Take the line that has "open Sys2Proof Sys2Proof.Machine" in it and every line after it to the end of the entries, and reproduce them exactly.

Task material START

-- ==== Sys2Proof/Tests/Slice0.lean ====
section
/-! SUPPORT. Tests. -/

theorem Sys2Proof.Tests.test_reset_queue : Sys2Proof.Machine.State.reset.pending = [] := by decide
end

/-! Every command: what it runs on, what it may change, and the canonical form that every step keeps. -/

namespace Sys2Proof.Proofs

open Sys2Proof Sys2Proof.Machine Sys2Proof.Laws

/-! What a command runs on. -/

/-- A change of the device by a command that needs the supply p. -/
def runOn (p : Supply) (s : State) (f : Dev → Dev) : Host.Outcome State Fault Refusal :=
  match p with
  | .main => s.run f
  | .aon => s.runAon f
  | .any => s.runAny f

theorem runOn_next (p : Supply) (s : State) (f : Dev → Dev) : ∃ t, runOn p s f = .next t ∧ t.pending = s.pending := by
  cases p <;> exact ⟨_, rfl, rfl⟩

/-- Every command is a change of the device under the supply that `commandSupply` names. -/
theorem exec_eq_runOn (c : Instr) (s : State) : ∃ f, exec c s = runOn (commandSupply c) s f := by
  cases c <;> exact ⟨_, rfl⟩

/-! What a command may change. -/

/-- The mask of a list of parts. -/
def maskOf (l : List Part) : Nat := l.foldr (fun p m => 2 ^ bit p ||| m) 0

theorem allParts_bit (p : Part) : allParts[bit p]? = some p := by cases p <;> rfl

theorem bit_injective : Function.Injective bit := fun p q h =>
  Option.some.inj ((allParts_bit p).symm.trans (h ▸ allParts_bit q))

theorem testBit_maskOf {l : List Part} {p : Part} (h : p ∉ l) : (maskOf l).testBit (bit p) = false := by
  induction l with
  | nil => exact Nat.zero_testBit _
  | cons q r ih =>
    obtain ⟨hq, hr⟩ := not_or.1 (mt List.mem_cons.2 h)
    have hne : bit q ≠ bit p := fun e => hq (bit_injective e).symm
    rw [maskOf, List.foldr_cons, Nat.testBit_or, Nat.testBit_two_pow_of_ne hne, Bool.false_or]
    exact ih hr

/-- A change within a mask that the parts of a command cover. -/
theorem rel_command {m : Nat} {c : Instr} {a b : Dev} (h : Rel m a b)
    (hm : m &&& maskOf (commandParts c) = m := by simp only [commandParts]; decide) : Rel (maskOf (commandParts c)) a b := h.mono hm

Task material END

Solution to the problem.
open Sys2Proof Sys2Proof.Machine Sys2Proof.Laws

/-! What a command runs on. -/

/-- A change of the device by a command that needs the supply p. -/
def runOn (p : Supply) (s : State) (f : Dev → Dev) : Host.Outcome State Fault Refusal :=
  match p with
  | .main => s.run f
  | .aon => s.runAon f
  | .any => s.runAny f

theorem runOn_next (p : Supply) (s : State) (f : Dev → Dev) : ∃ t, runOn p s f = .next t ∧ t.pending = s.pending := by
  cases p <;> exact ⟨_, rfl, rfl⟩

/-- Every command is a change of the device under the supply that `commandSupply` names. -/
theorem exec_eq_runOn (c : Instr) (s : State) : ∃ f, exec c s = runOn (commandSupply c) s f := by
  cases c <;> exact ⟨_, rfl⟩

/-! What a command may change. -/

/-- The mask of a list of parts. -/
def maskOf (l : List Part) : Nat := l.foldr (fun p m => 2 ^ bit p ||| m) 0

theorem allParts_bit (p : Part) : allParts[bit p]? = some p := by cases p <;> rfl

theorem bit_injective : Function.Injective bit := fun p q h =>
  Option.some.inj ((allParts_bit p).symm.trans (h ▸ allParts_bit q))

theorem testBit_maskOf {l : List Part} {p : Part} (h : p ∉ l) : (maskOf l).testBit (bit p) = false := by
  induction l with
  | nil => exact Nat.zero_testBit _
  | cons q r ih =>
    obtain ⟨hq, hr⟩ := not_or.1 (mt List.mem_cons.2 h)
    have hne : bit q ≠ bit p := fun e => hq (bit_injective e).symm
    rw [maskOf, List.foldr_cons, Nat.testBit_or, Nat.testBit_two_pow_of_ne hne, Bool.false_or]
    exact ih hr

/-- A change within a mask that the parts of a command cover. -/
theorem rel_command {m : Nat} {c : Instr} {a b : Dev} (h : Rel m a b)
    (hm : m &&& maskOf (commandParts c) = m := by simp only [commandParts]; decide) : Rel (maskOf (commandParts c)) a b := h.mono hm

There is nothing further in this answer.